On September 2, 2017, Weeden was released by the Texans.

===Tennessee Titans===
On October 3, 2017, Weeden signed with the Tennessee Titans. He was only active for one game with the team. He became a free agent after the season.

===Houston Texans (second stint)===
On March 27, 2018, Weeden signed with the Texans. He was the backup to Deshaun Watson for 2018, appearing in only one game for one play.

==Career statistics==

===NFL===

Year: Team; Games; Passing; Rushing; Sacked; Fumbles
GP: GS; Att; Cmp; Pct; Yds; Avg; TD; Int; Rtg; Att; Yds; Avg; TD; Sck; SckY; Fum; Lost
2012: CLE; 15; 15; 517; 297; 57.4; 3,385; 6.5; 14; 17; 72.6; 27; 111; 4.1; 0; 28; 186; 6; 1
2013: CLE; 8; 5; 267; 141; 52.8; 1,731; 6.5; 9; 9; 70.3; 12; 44; 3.7; 0; 27; 180; 6; 2
2014: DAL; 5; 1; 41; 24; 58.5; 303; 7.4; 3; 2; 85.7; 6; -1; -0.2; 0; 1; 9; 1; 0
2015: DAL; 4; 3; 98; 71; 72.4; 738; 7.5; 2; 2; 92.1; 9; 30; 3.3; 0; 8; 62; 0; 0
HOU: 2; 1; 42; 26; 61.9; 305; 7.3; 3; 0; 107.7; 7; 17; 2.4; 1; 1; 3; 2; 1
2016: HOU; 0; 0; DNP
2017: TEN; 0; 0; DNP
2018: HOU; 1; 0; 0; 0; 0.0; 0; 0.0; 0; 0; 0.0; 0; 0; 0.0; 0; 0; 0; 0; 0
Career: 35; 25; 965; 559; 57.9; 6,462; 6.7; 31; 30; 76.0; 61; 201; 3.3; 1; 66; 452; 15; 4

===College===

| Season | Team | GP | Passing |  |  |  |  |  |  |
| Cmp | Att | Pct | Yds | TD | Int | Rtg |
| 2008 | Oklahoma State | 1 | 1 | 3 | 33.3 | 8 | 0 | 0 | 55.7 |
| 2009 | Oklahoma State | 3 | 15 | 24 | 62.5 | 248 | 4 | 1 | 196.0 |
| 2010 | Oklahoma State | 13 | 342 | 511 | 66.9 | 4,277 | 34 | 13 | 154.1 |
| 2011 | Oklahoma State | 13 | 409 | 565 | 72.4 | 4,727 | 37 | 13 | 159.7 |
| Totals |  | 30 | 767 | 1,103 | 69.5 | 9,260 | 75 | 27 | 157.6 |

==Career highlights==
===Awards and honors===
- 2010 All-Big 12 Quarterback, First-team
- 2010 Player of the Year Award (3rd, behind teammates Kendall Hunter and Justin Blackmon)
- 2010 Manning Award Finalist
- 2012 Tostitos Fiesta Bowl Champion (Beat Stanford, 41–38)

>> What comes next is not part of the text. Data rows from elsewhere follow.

-- ==== Sys2Proof/Machine/Regs.lean ====
section
/-!
DEFINITION. Machine/Regs.lean: the register map of R16 and of the register summaries and field tables of every
chapter (R53 to R66, R108 to R111, R156 to R158, R195, R196, R230 to R233, R279, R280, R316, R317, R354 to R358, R388,
R389, R428, R429, R456, R457, R503 to R506, R535, R536, R566 to R569, R600 to R602, R631, R632): where each register
stands, its fields, their access codes (R9), reset values and ranges. Every register NAME has an accessor `NAME` (the
whole word) and one `NAME_FIELD` for each named field; a register that exists once per channel, port, queue or slot
takes that number as an argument. An address no row lists is unlisted under R20.
-/
namespace Sys2Proof.Machine

/-- A bit field of the register at `addr`: bits `[lsb + width - 1 : lsb]` (R5). -/
structure Field where
  addr : Nat
  lsb : Nat
  width : Nat
  deriving DecidableEq, Repr

/-- The access codes of R9 (OTP is the access of the OTP memory, which has no register). -/
inductive Access | rw | ro | wo | w1c | rc | rwl
  deriving DecidableEq, Repr

/-- One field of a register row: its bits, its access, its reset value and the range a write is clamped to. -/
structure FieldRow where
  lsb : Nat
  width : Nat
  acc : Access
  reset : Nat
  lo : Nat
  hi : Nat
  deriving DecidableEq, Repr

/-- One row of a block's register summary: offset, and up to two counts with their strides, and the fields. -/
structure RegRow where
  off : Nat
  n1 : Nat
  s1 : Nat
  n2 : Nat
  s2 : Nat
  fields : List FieldRow
  deriving DecidableEq, Repr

===Oklahoma State records===
Weeden set numerous records for passing, and offensive performance at Oklahoma State University, many of which surpassed records set by his college coach, Mike Gundy, when Gundy was a player.

- Passing yards, season – 4,727 (2011)
- Total offense, season – 4,625 (2011)
- Completed passes, season – 409 (2011)
- Completion percentage, season – 72.3 (2011)
- Completions, single game – 47 (2011, versus Texas A&M)

==Personal life==
In the summer of 2009, he married Melanie Meuser. They have two sons, Cooper and Case.